En termes de co-inventions de brevets, le Luxembourg affiche un score très bas, malgré le caractère incitatif de la récente taxe sur la propriété intellectuelle qui permet notamment, depuis janvier 2008, de bénéficier d’une exonération d’impôts sur 80 % des revenus de la propriété intellectuelle.

Reflet là-encore de la taille du pays, le nombre de brevets est bas. Les principaux partenaires technologiques sont basés en France et en Suisse, et, dans une moindre mesure, en Autriche.

Dans le cadre du FP7, le Luxembourg avait déposé, à la mi-mars 2011, 444 propositions éligibles impliquant 515 demandeurs du Luxembourg qui demandaient des contributions européennes de l’ordre de 144,43 millions d’euros. En termes de nombre de demandeurs, le Luxembourg est 27e, et 26e pour ce qui est de la contribution financière demandée.

Avec 88 propositions qui ont été retenues pour être financées, impliquant 96 demandeurs du Luxembourg qui demandaient un montant de 16,36 millions d’euros, le taux de réussite des demandeurs luxembourgeois est de 18,6 %, et ce alors que la moyenne dans l’UE est de 21,6 %. De même, le taux de réussite en termes de contribution financière est-il lui aussi en-dessous de la moyenne : 11,3 % contre 20,7 % dans l’UE. Le Luxembourg est donc classé en 21e et respectivement 22e position pour ces deux taux de réussite.

Tout compte fait, à la mi-mars 2011, le Luxembourg participait donc à 87 projets de recherche cofinancés impliquant en tout 1836 participants, dont 94 (6,78 %) étaient des acteurs luxembourgeois, et qui bénéficient en tout de 368,59 millions d’euros de contribution de l’UE, dont 19,21 millions d’euros (5,21 %) reviennent aux participants du Grand-Duché.

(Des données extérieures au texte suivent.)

/-- The trits 53-52 of the forms (R96). -/
def formOf (v : Int) : Option Form := if v = 0 then some .vector else if v = 1 then some .group else none
def formVal : Form → Int | .vector => 0 | .group => 1

/-- Guard sense sets (R99). -/
def senseOf (v : Int) : Option Sense :=
  if v = 0 then some .always else if v = 1 then some .pos else if v = -1 then some .neg
  else if v = 2 then some .posZero else if v = -2 then some .zeroNeg else if v = 3 then some .zero
  else if v = -3 then some .posNeg else none
def senseVal : Sense → Int
  | .always => 0 | .pos => 1 | .neg => -1 | .posZero => 2 | .zeroNeg => -2 | .zero => 3 | .posNeg => -3

/-- Read the fields of a full word. -/
def readRaw (w : Int) : Raw :=
  match unpack [16, 6, 4, 1, 4, 1, 4, 1, 4, 1, 2, 2, 6, 2] w with
  | [imm, mods, ci, ck, bi, bk, ai, ak, di, mode, sense, pred, op, form] =>
    ⟨form, op, pred, sense, mode, di, ak, ai, bk, bi, ck, ci, mods, imm⟩
  | _ => ⟨0, 0, 0, 0, 0, 0, 0, 0, 0, 0, 0, 0, 0, 0⟩

/-- Write the fields of a full word. -/
def writeRaw (r : Raw) : Int :=
  pack [(16, r.imm), (6, r.mods), (4, r.ci), (1, r.ck), (4, r.bi), (1, r.bk), (4, r.ai), (1, r.ak),
    (4, r.di), (1, r.mode), (2, r.sense), (2, r.pred), (6, r.op), (2, r.form)]

/-- Read one half of a paired word. -/
def readHalf (w : Int) : RawHalf :=
  match unpack [6, 3, 4, 1, 4, 1, 2, 5] w with
  | [imm, mods, si, sk, di, mode, pred, op] => ⟨op, pred, mode, di, sk, si, mods, imm⟩
  | _ => ⟨0, 0, 0, 0, 0, 0, 0, 0⟩

/-- Write one half. -/
def writeHalf (r : RawHalf) : Int :=
  pack [(6, r.imm), (3, r.mods), (4, r.si), (1, r.sk), (4, r.di), (1, r.mode), (2, r.pred), (5, r.op)]

/-- The 27-trit immediate of a long-immediate word, trits 26-0 (R103). -/
def longImm (r : Raw) : Int := r.imm + pow3 16 * (r.mods + pow3 6 * (r.ci + pow3 4 * r.ck))
/-- The fields that hold a 27-trit immediate. -/
def setLong (r : Raw) (v : Int) : Raw :=
  match unpack [16, 6, 4, 1] v with
  | [imm, mods, ci, ck] => ⟨r.form, r.op, r.pred, r.sense, r.mode, r.di, r.ak, r.ai, r.bk, r.bi, ck, ci, mods, imm⟩
  | _ => r

/-- The register of a kind and index (R100). -/
def srcOf (k i : Int) : Src :=
  if k = -1 then .x i.toNat else if k = 0 then .v (i + 40).toNat else .g (i + 13).toNat
def srcKind : Src → Int | .x _ => -1 | .v _ => 0 | .g _ => 1
def srcIdx : Src → Int | .x k => k | .v n => (n : Int) - 40 | .g n => (n : Int) - 13
/-- The register destination of a form, mode and index (R100, R101). -/
def dstOf (f : Form) (mode i : Int) : Dst :=
  if mode = -1 then .latch else match f with | .vector => .v (i + 40).toNat | .group => .g (i + 13).toNat
def dstMode : Dst → Int | .latch => -1 | _ => 0
def dstIdx : Dst → Int | .latch => 0 | .v n => (n : Int) - 40 | .g n => (n : Int) - 13
/-- A predicate operand of a kind and index (R402). -/
def psrcOf (k i : Int) : PSrc := if k = 1 then .q (i + 4).toNat else .p (i + 4).toNat
def psrcKind : PSrc → Int | .p _ => 0 | .q _ => 1
def psrcIdx : PSrc → Int | .p n => (n : Int) - 4 | .q n => (n : Int) - 4
/-- G register number of an index, and back (R100). -/
def grOf (i : Int) : Nat := (i + 13).toNat
def grIdx (n : Nat) : Int := (n : Int) - 13
/-- Predicate number of an index, and back (R100). -/
def prOf (i : Int) : Nat := (i + 4).toNat
def prIdx (n : Nat) : Int := (n : Int) - 4

def ityOf (v : Int) : ITy := if v = -1 then .t else if v = 0 then .w else .d
def ityVal : ITy → Int | .t => -1 | .w => 0 | .d => 1
def ftyOf (v : Int) : FTy := if v = -1 then .f9 else .f27
def ftyVal : FTy → Int | .f9 => -1 | .f27 => 0
def widthOf (v : Int) : Width := if v = -1 then .tryte else if v = 0 then .word else .double
def widthVal : Width → Int | .tryte => -1 | .word => 0 | .double => 1
def vtyOf (v : Int) : Option VTy :=
  if v = -3 then some .f9 else if v = -1 then some .t else if v = 0 then some .w
  else if v = 1 then some .d else if v = 3 then some .f27 else none
def vtyVal : VTy → Int | .f9 => -3 | .t => -1 | .w => 0 | .d => 1 | .f27 => 3
def boolVal (b : Bool) : Int := if b then 1 else 0

def cvtOf (v : Int) : CvtOp :=
  if v = 1 then .f9f27 else if v = -1 then .f27f9 else if v = 2 then .wf27 else if v = -2 then .f27w
  else if v = 3 then .wf9 else if v = -3 then .f9w else if v = 4 then .i9f9 else if v = -4 then .f9i9 else .wi9
def cvtVal : CvtOp → Int
  | .f9f27 => 1 | .f27f9 => -1 | .wf27 => 2 | .f27w => -2 | .wf9 => 3 | .f9w => -3 | .i9f9 => 4 | .f9i9 => -4 | .wi9 => 0
def bfmtOf (v : Int) : Option BFmt :=
  if v = 1 then some .b32 else if v = 2 then some .b16 else if v = 3 then some .bf16
  else if v = -1 then some .i8 else if v = -2 then some .i16 else if v = -3 then some .i32 else none
def bfmtVal : BFmt → Int | .b32 => 1 | .b16 => 2 | .bf16 => 3 | .i8 => -1 | .i16 => -2 | .i32 => -3

/-- The special-register numbers m (R404). -/
def sregTable : List (Nat × SReg) :=
  [(1, .lane), (2, .depth), (3, .live), (4, .warp), (5, .gang), (6, .core), (7, .bay), (8, .spill), (9, .flags),
   (10, .gtime), (11, .gtimeh), (12, .commit), (20, .tcause), (21, .tlanes), (22, .tlevel), (23, .tinfo),
   (24, .taddr), (25, .taddrh), (26, .tepc), (27, .tepch), (28, .tdepth), (29, .tstate), (30, .tk0), (31, .tk1), (32, .tk2)]
def sregOf (m : Nat) : Option SReg := (sregTable.find? fun r => r.1 == m).map (·.2)
def sregNum : SReg → Nat
  | .lane => 1 | .depth => 2 | .live => 3 | .warp => 4 | .gang => 5 | .core => 6 | .bay => 7 | .spill => 8 | .flags => 9
  | .gtime => 10 | .gtimeh => 11 | .commit => 12 | .tcause => 20 | .tlanes => 21 | .tlevel => 22 | .tinfo => 23
  | .taddr => 24 | .taddrh => 25 | .tepc => 26 | .tepch => 27 | .tdepth => 28 | .tstate => 29 | .tk0 => 30 | .tk1 => 31 | .tk2 => 32

/-- The paired opcodes (R123). -/
def popTable : List (Int × POp) :=
  [(1, .add), (2, .sub), (3, .mul), (4, .min), (5, .max), (6, .mov), (7, .neg), (8, .abs), (9, .tsh),
   (-1, .addi), (-2, .subi), (-3, .muli), (-4, .mini), (-5, .maxi), (-6, .movi), (-9, .tshi),
   (10, .fadd), (11, .fsub), (12, .fmul), (13, .fmin), (14, .fmax), (15, .fneg), (16, .fabs)]
def popOf (v : Int) : Option POp := (popTable.find? fun r => r.1 == v).map (·.2)
def popVal : POp → Int
  | .add => 1 | .sub => 2 | .mul => 3 | .min => 4 | .max => 5 | .mov => 6 | .neg => 7 | .abs => 8 | .tsh => 9
  | .addi => -1 | .subi => -2 | .muli => -3 | .mini => -4 | .maxi => -5 | .movi => -6 | .tshi => -9
  | .fadd => 10 | .fsub => 11 | .fmul => 12 | .fmin => 13 | .fmax => 14 | .fneg => 15 | .fabs => 16

/-! ### Parsing, class by class -/

/-- Class --: modifier trits, lowest first: selector, reserved, B source, trap enable, saturation, type (R115). -/
def mInt (r : Raw) : Int × Int × Int × Int × Int × Int :=
  match unpack [1, 1, 1, 1, 1, 1] r.mods with
  | [sel, z, bs, te, sat, ty] => (sel, z, bs, te, sat, ty)
  | _ => (0, 0, 0, 0, 0, 0)

def pI1 (h : Hd) (r : Raw) : I1 :=
  let (_, _, _, te, sat, ty) := mInt r
  ⟨h, ityOf ty, sat, te, dstOf h.form r.mode r.di, srcOf r.ak r.ai⟩
def pICnt (h : Hd) (r : Raw) : ICnt :=
  let (sel, _, _, te, sat, ty) := mInt r
  ⟨h, ityOf ty, sat, te, sel, dstOf h.form r.mode r.di, srcOf r.ak r.ai⟩
def pI2 (h : Hd) (r : Raw) : I2 :=
  let (_, _, bs, te, sat, ty) := mInt r
  ⟨h, ityOf ty, sat, te, dstOf h.form r.mode r.di, srcOf r.ak r.ai,
    if bs = 1 then .imm r.imm else .src (srcOf r.bk r.bi)⟩
def pI3 (h : Hd) (r : Raw) : I3 :=
  let (_, _, _, te, sat, ty) := mInt r
  ⟨h, ityOf ty, sat, te, dstOf h.form r.mode r.di, srcOf r.ak r.ai, srcOf r.bk r.bi, srcOf r.ck r.ci⟩
def pITab1 (h : Hd) (r : Raw) : ITab1 :=
  let (_, _, _, te, sat, ty) := mInt r
  ⟨h, ityOf ty, sat, te, dstOf h.form r.mode r.di, srcOf r.ak r.ai, r.imm⟩
def pITab2 (h : Hd) (r : Raw) : ITab2 :=
  let (_, _, _, te, sat, ty) := mInt r
  ⟨h, ityOf ty, sat, te, dstOf h.form r.mode r.di, srcOf r.ak r.ai, srcOf r.bk r.bi, r.imm⟩

/-- Class -0: reserved, count source, trap enable, FZO, FZI, type (R116); the same trits as mInt. -/
def pF1 (h : Hd) (r : Raw) : F1 :=
  let (_, _, te, fzo, fzi, ty) := mInt r
  ⟨h, ftyOf ty, fzi, fzo, te, dstOf h.form r.mode r.di, srcOf r.ak r.ai⟩
def pF2 (h : Hd) (r : Raw) : F2 :=
  let (_, _, te, fzo, fzi, ty) := mInt r
  ⟨h, ftyOf ty, fzi, fzo, te, dstOf h.form r.mode r.di, srcOf r.ak r.ai, srcOf r.bk r.bi⟩
def pF3 (h : Hd) (r : Raw) : F3 :=
  let (_, _, te, fzo, fzi, ty) := mInt r
  ⟨h, ftyOf ty, fzi, fzo, te, dstOf h.form r.mode r.di, srcOf r.ak r.ai, srcOf r.bk r.bi, srcOf r.ck r.ci⟩
def pFScl (h : Hd) (r : Raw) : FScl :=
  let (_, cs, te, fzo, fzi, ty) := mInt r
  ⟨h, ftyOf ty, fzi, fzo, te, dstOf h.form r.mode r.di, srcOf r.ak r.ai,
    if cs = 1 then .imm r.imm else .src (srcOf r.bk r.bi)⟩
def pFRnd (h : Hd) (r : Raw) : FRnd :=
  let (_, _, te, fzo, fzi, ty) := mInt r
  ⟨h, ftyOf ty, fzi, fzo, te, dstOf h.form r.mode r.di, srcOf r.ak r.ai, r.imm⟩

/-- Class -+: trap enable, FZO, FZI or saturation, operation, type (R117). -/
def mCmp (r : Raw) : Int × Int × Int × Int × Int :=
  match unpack [1, 1, 1, 1, 2] r.mods with
  | [te, fzo, s18, op, ty] => (te, fzo, s18, op, ty)
  | _ => (0, 0, 0, 0, 0)

def pCmp (h : Hd) (r : Raw) : Cmp :=
  let (te, _, sat, bs, ty) := mCmp r
  ⟨h, ityOf ty, sat, te, prOf r.di, srcOf r.ak r.ai, if bs = 1 then .imm r.imm else .src (srcOf r.bk r.bi)⟩
def pFCmp (h : Hd) (r : Raw) : FCmp :=
  let (te, _, fzi, _, ty) := mCmp r
  ⟨h, if ty = -3 then .f9 else .f27, fzi, te, prOf r.di, srcOf r.ak r.ai, srcOf r.bk r.bi, r.imm⟩
/-- SEL's immediate: index, q (R417). -/
def pSel (h : Hd) (r : Raw) : Sel :=
  let (te, _, sat, _, ty) := mCmp r
  let p : PSrc := match unpack [2, 14] r.imm with
    | [i, q] => if q = 1 then .q (prOf i) else .p (prOf i)
    | _ => .p 0
  ⟨h, ty == 1, sat, te, dstOf h.form r.mode r.di, srcOf r.ak r.ai, srcOf r.bk r.bi, srcOf r.ck r.ci, p⟩
def pPSet (h : Hd) (r : Raw) : PSet :=
  let (te, _, _, _, _) := mCmp r
  ⟨h, te, prOf r.di, srcOf r.ak r.ai, r.imm⟩
def pPTbl (h : Hd) (r : Raw) : PTbl :=
  let (te, _, _, _, _) := mCmp r
  ⟨h, te, prOf r.di, psrcOf r.ak r.ai, psrcOf r.bk r.bi, r.imm⟩
def pPRed (h : Hd) (r : Raw) : PRed :=
  let (te, _, _, _, _) := mCmp r
  ⟨h, te, prOf r.di, psrcOf r.ak r.ai⟩
def pPCnt (h : Hd) (r : Raw) : PCnt :=
  let (te, _, _, _, _) := mCmp r
  ⟨h, te, dstOf h.form r.mode r.di, psrcOf r.ak r.ai, r.imm⟩
def pShfl (h : Hd) (r : Raw) : Shfl :=
  let (te, _, sat, _, ty) := mCmp r
  ⟨h, ty == 1, sat, te, dstOf h.form r.mode r.di, srcOf r.ak r.ai, srcOf r.bk r.bi, r.imm⟩
def pBcst (h : Hd) (r : Raw) : Bcst :=
  let (te, _, sat, _, ty) := mCmp r
  ⟨h, ty == 1, sat, te, dstOf h.form r.mode r.di, srcOf r.ak r.ai, r.imm⟩
def pVRed (h : Hd) (r : Raw) : Option VRed :=
  let (te, fzo, s18, op, ty) := mCmp r
  (vtyOf ty).map fun t => ⟨h, t, op, s18, fzo, te, dstOf h.form r.mode r.di, srcOf r.ak r.ai⟩

/-- Class 0-: trit 16, scale, trit 19, trit 20, width (R118). -/
def mMem (r : Raw) : Int × Int × Int × Int × Int :=
  match unpack [1, 2, 1, 1, 1] r.mods with
  | [t16, k, t19, t20, w] => (t16, k, t19, t20, w)
  | _ => (0, 0, 0, 0, 0)

def pAddr (r : Raw) (k : Int) : Addr := ⟨grOf r.ai, srcOf r.bk r.bi, k.toNat, r.imm⟩
def pLd (h : Hd) (r : Raw) : LdA :=
  let (ts, k, rc, sc, w) := mMem r
  ⟨h, widthOf w, sc == 1, if rc = 1 then some r.ci.toNat else none, ts == 1, dstOf h.form r.mode r.di, pAddr r k⟩
def pSt (h : Hd) (r : Raw) : StA :=
  let (_, k, _, sc, w) := mMem r
  ⟨h, widthOf w, sc == 1, pAddr r k, srcOf r.ck r.ci⟩
def pLdg (h : Hd) (r : Raw) : LdgA :=
  let (_, _, _, _, w) := mMem r
  ⟨h, w == 1, grOf r.di, grOf r.ai, r.imm⟩
def pStg (h : Hd) (r : Raw) : StgA :=
  let (_, _, _, _, w) := mMem r
  ⟨h, w == 1, grOf r.ci, grOf r.ai, r.imm⟩
def pLds (h : Hd) (r : Raw) : LdsA :=
  let (ts, k, rc, _, w) := mMem r
  ⟨h, widthOf w, if rc = 1 then some r.ci.toNat else none, ts == 1, dstOf h.form r.mode r.di, pAddr r k⟩
def pSts (h : Hd) (r : Raw) : StsA :=
  let (_, k, _, _, w) := mMem r
  ⟨h, widthOf w, pAddr r k, srcOf r.ck r.ci⟩
/-- ATOM: scale, operation, .SC, width (R118, R345). -/
def pAtom (h : Hd) (r : Raw) : Option AtomA :=
  match unpack [2, 2, 1, 1] r.mods with
  | [k, op, sc, w] =>
    let o : Option AtomOp := if op = 0 then some .add else if op = -1 then some .min else if op = 1 then some .max
      else if op = 2 then some .xchg else if op = 3 then some .cas else if op = -2 then some (.tbin r.imm) else none
    let ad : Addr := ⟨grOf r.ai, srcOf r.bk r.bi, k.toNat, if op = -2 then 0 else r.imm⟩
    o.map fun o => ⟨h, w == 1, sc == 1, o, dstOf h.form r.mode r.di, ad, srcOf r.ck r.ci⟩
  | _ => none
def pRed (h : Hd) (r : Raw) : RedA :=
  let (kd, k, op, det, w) := mMem r
  ⟨h, widthOf w, if det = 1 then some (grOf r.di) else none, op, kd == -1, pAddr r k, srcOf r.ck r.ci⟩
def pPref (h : Hd) (r : Raw) : PrefA :=
  let (_, k, _, _, _) := mMem r
  ⟨h, r.ci.toNat, pAddr r k⟩
/-- FENCE: zero, kind, scope (R382). -/
def pFence (h : Hd) (r : Raw) : FenceA :=
  match unpack [3, 1, 2] r.mods with
  | [_, kd, sc] => ⟨h, sc, kd⟩
  | _ => ⟨h, 0, 0⟩
def pNear (h : Hd) (r : Raw) : Near := ⟨h, grOf r.ai, srcOf r.bk r.bi, r.imm⟩

/-- Trit 21 and trits 20-16 (R119, R120, R122). -/
def mTop (r : Raw) : Int := match unpack [5, 1] r.mods with | [_, t] => t | _ => 0
def pCvt (h : Hd) (r : Raw) : CvtA :=
  let (te, fzo, fzi, sat, cv) := mCmp r
  ⟨h, cvtOf cv, sat, fzi, fzo, te, dstOf h.form r.mode r.di, srcOf r.ak r.ai⟩
def pBcvt (h : Hd) (r : Raw) : Option BcvtA :=
  let (te, x17, tf, dir, f) := mCmp r
  (bfmtOf f).map fun f => ⟨h, f, dir == 1, tf, x17, te, dstOf h.form r.mode r.di, srcOf r.ak r.ai⟩
/-- MOVS: the immediate is +m for a read and -m for a write (R404). -/
def pMovs (h : Hd) (r : Raw) : Option MovsA :=
  if 0 < r.imm then (sregOf r.imm.toNat).map fun s => ⟨h, .read (dstOf h.form r.mode r.di) s⟩
  else (sregOf (-r.imm).toNat).map fun s => ⟨h, .write (srcOf r.ak r.ai) s⟩
def pTarget (r : Raw) : Target := if mTop r = 1 then .reg (grOf r.ai) r.imm else .rel r.imm
def pJmp (h : Hd) (r : Raw) : JmpA := ⟨h, srcOf r.ak r.ai, r.imm⟩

Pour ce qui est des PME du Grand-Duché, elles ont été 178 à demander une contribution à hauteur de 44,43 millions d’euros. 29 d’entre elles ont pu obtenir en tout 5,42 millions d’euros. Le taux de réussite des PME luxembourgeoises est ainsi en-dessous de la moyenne européenne, tant pour les demandeurs que pour les financements demandés.

Finalement, les PME luxembourgeoises qui ont signé une convention de subvention dans le cadre du FP7 étaient 13 à la mi-mars 2011, pour un montant de 3,21 millions d’euros. Les PME représentent donc 13,83 % des participants luxembourgeois au FP7, et, bénéficient de 16,69 % de la contribution financière perçue au Luxembourg dans le cadre du FP7.